Malaria and Monogamy

But the Nussenzweigs were just getting warmed up. They left Brazil in 1964 because “it became impossible to work” at the university under military rule, Victor recalls without elaborating. Malaria was waiting for them in New York City.

After they began collaborating on malaria, T. cruzi would seem like a distant memory. Ruth admits that the Chagas’ disease parasite is still her second favorite protozoan. Victor will not even enter the discussion. “No second favorites!” he declares. “We’re monogamous.”

The Secret Is on the Surface

Although it was impractical, Ruth Nussenzweig and Vanderberg’s early work with the malaria parasite showed that something must have been working. The research at New York University moved to developing a vaccine made from just one part of the parasite, called a subunit vaccine.

When Ruth and her team incubated blood from mice during the early, sporozoite stage of infection, they saw something moving on the surface of the parasite. “Something sloughed off,” Victor says.

Ruth easily convinced Victor that there was something important in whatever came off the surface. Victor, who had been working on other diseases, jumped into the work.

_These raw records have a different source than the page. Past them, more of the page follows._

/-- R164, R125: a missing body byte is taken as 0x00, and SHORT is set. -/
def Obligations.PaddingTakesAZeroByte : Prop :=
  ∀ (v r : Bool) (s : State), s.phase = .body → s.eof = true → s.edge.go = true → s.gcnt.toNat ≤ 6 →
    s.gidx.toNat ≤ 127 → Memory.wf s.idxbuf = true →
    ∃ t, exec (.seqPadbyte v r) s = .next t ∧ LoadsByte 0x00 s t ∧
      t = { s with
        wires := { s.wires with d := 0x00 }, short := true
        b := t.b, gcnt := t.gcnt, gidx := t.gidx, phase := t.phase, idxbuf := t.idxbuf }

/-! ### SEQ.OUTPIX -/

/-- R166, R35, R134: the pixel of (X, Y) is transferred with `out_last` at the last position only, and the position moves on;
nothing but X, Y, PHASE and the model's own record changes. -/
def Obligations.OutpixTransfersThePixel : Prop :=
  ∀ (v : Bool) (s : State), s.phase = .emit → s.edge.go = true → Const.legalProfile s.vsize s.skip = true →
    s.x.toNat < s.vsize.toNat → s.y.toNat < s.vsize.toNat →
    ∃ t, exec (.seqOutpix v) s = .next t ∧
      t.pixels = s.pixels ++ [{
        data := compPixel s.mode (palColour (bufGet s.idxbuf (s.skip.toNat + (s.skip.toNat + s.y.toNat) * 32 + s.x.toNat)))
        last := decide (s.x.toNat = s.vsize.toNat - 1 ∧ s.y.toNat = s.vsize.toNat - 1) }] ∧
      t = { s with wires := t.wires, pixels := t.pixels, x := t.x, y := t.y, phase := t.phase } ∧
      (if s.x.toNat ≠ s.vsize.toNat - 1 then t.x = s.x + 1 ∧ t.y = s.y ∧ t.phase = .emit
       else if s.y.toNat ≠ s.vsize.toNat - 1 then t.x = 0 ∧ t.y = s.y + 1 ∧ t.phase = .emit
       else t.x = 0 ∧ t.y = 0 ∧ t.phase = .done)

/-- R161, R164, R166, R170: outside its phase, after the end of the file, or while the block is not willing, a step has no
effect. -/
def Obligations.DisabledStepsHaveNoEffect : Prop :=
  ∀ (v r : Bool) (s : State),
    ((s.phase ≠ .hdr ∧ s.phase ≠ .body) ∨ s.eof = true ∨ s.edge.go = false → exec (.seqInbyte r) s = .next s) ∧
    (s.phase ≠ .body ∨ s.eof = false ∨ s.edge.go = false → exec (.seqPadbyte v r) s = .next s) ∧
    (s.phase ≠ .emit ∨ s.edge.go = false → exec (.seqOutpix v) s = .next s)

/-! ### Rules about every step -/

/-- R27, R167: MODE changes only by reset or with file offset 0, where it becomes `cfg_stencil`. -/
def Obligations.ModeChangesOnlyWithTheFirstByte : Prop :=
  ∀ s t : State, step s = .next t → t.mode ≠ s.mode →
    (s.edge.rst = true ∧ t.mode = .opaqueMode) ∨
    (s.edge.rst = false ∧ s.phase = .hdr ∧ s.hpos = 0 ∧ s.edge.inValid = true ∧ t.mode = modeOf s.edge.cfgStencil)

/-- R28: VSIZE and SKIP change only by reset or with file offset 7, to one of the three pairs. -/
def Obligations.ProfileChangesOnlyAtOffset7 : Prop :=
  ∀ s t : State, step s = .next t → (t.vsize ≠ s.vsize ∨ t.skip ≠ s.skip) →
    (s.edge.rst = true ∧ t.vsize = 0 ∧ t.skip = 0) ∨
    (s.edge.rst = false ∧ s.phase = .hdr ∧ s.hpos = 7 ∧ Const.legalProfile t.vsize t.skip = true)

/-- R170: the phase transitions and their conditions. -/
def Obligations.PhaseTransitions : Prop :=
  ∀ s t : State, step s = .next t →
    (s.edge.rst = true ∧ t.phase = .hdr) ∨
    (s.edge.rst = false ∧
      (t.phase = s.phase ∨
       (s.phase = .hdr ∧ t.phase = .body ∧ (s.hpos = 31 ∨ (s.edge.inLast = true ∧ 7 ≤ s.hpos.toNat))) ∨
       (s.phase = .hdr ∧ t.phase = .err ∧ (s.hpos = 3 ∨ s.hpos = 7 ∨ (s.edge.inLast = true ∧ s.hpos.toNat ≤ 6))) ∨
       (s.phase = .body ∧ t.phase = .emit ∧ s.gidx = 127 ∧ s.gcnt = 6) ∨
       (s.phase = .emit ∧ t.phase = .done ∧ s.x.toNat + 1 = s.vsize.toNat ∧ s.y.toNat + 1 = s.vsize.toNat)))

They found that antibodies were responding to one of the proteins on the surface, known as the circumsporozoite, or CS, protein. Without that surface protein, the parasite was neutralized and did not cause infection. By only working with the one protein, instead of the entire protozoan, there was no way for the vaccine to cause malaria.

The New York University team proved it was the CS protein that sparked the immune response. They also stopped the parasite from embedding in liver cells, where even a single protozoan would produce thousands more.

After the Nussenzweigs discovered how to keep the parasite from multiplying in the body and infecting red blood cells, the search for a malaria vaccine was on. “There was a big brouhaha in the press,” Victor says. Nearly everyone assumed the problem of malaria had been solved. The year was 1982.

The Distant Finish Line

Ruth’s success in the field brought her to conferences all over the planet, often in Thailand or Africa, where malaria has hit hardest. Victor is still bitter that she racked up all those miles before frequent flyer programs. “She had more miles than Kissinger,” he says.

After the Nussenzweigs proved that the CS protein triggered the immune system, the race was on between the New York University researchers and those at Walter Reed Army Institute of Research in Silver Spring, Md. A young Steven Hoffman, who is now the CEO of Sanaria, was part of the Walter Reed team.

The Nussenzweigs joined with the Swiss pharmaceutical giant Hoffmann-La Roche, while Walter Reed aligned with what is now GlaxoSmithKline. The competing groups simultaneously cloned the gene that makes the CS surface protein in 1984. Ruth was made chair of the newly established Department of Medical and Molecular Parasitology at New York University, and it seemed as though a vaccine was imminent.

But there was nothing simple about getting high levels of protection in humans. Any adjustment meant starting from scratch.

“It’s not like going to the moon,” Victor says. The National Aeronautics and Space Administration might disagree with Victor Nussenzweig about the ease of space travel, but they put a man on the moon in ten years. It has taken more than three decades to even flirt with the idea of an approved malaria vaccine.

After the gene that makes the key surface protein was cloned, the Nussenzweigs’ New York University team synthesized part of that protein and added it into an already successful vaccine—the tetanus toxoid vaccine. The tetanus shot acted as a delivery mechanism for the malaria antibodies, essentially delivering two vaccines in one shot.

Three of the 25 human volunteers who received the vaccine were exposed to malaria-infected mosquitoes to test for immunity. Only one was protected from malaria.

Down at Walter Reed, the U.S. Army was doing things a little differently. They created a vaccine by directly inserting the gene for the CS protein into a virus, instead of synthesizing the protein as the New York University researchers had done. As the virus replicated, the gene would make the malaria antibodies. But only one of six army volunteers was completely protected.

The vaccines from both groups provided some immunity, but not enough. The CS protein was only part of the solution. The nitty-gritty work of creating a vaccine was just getting started.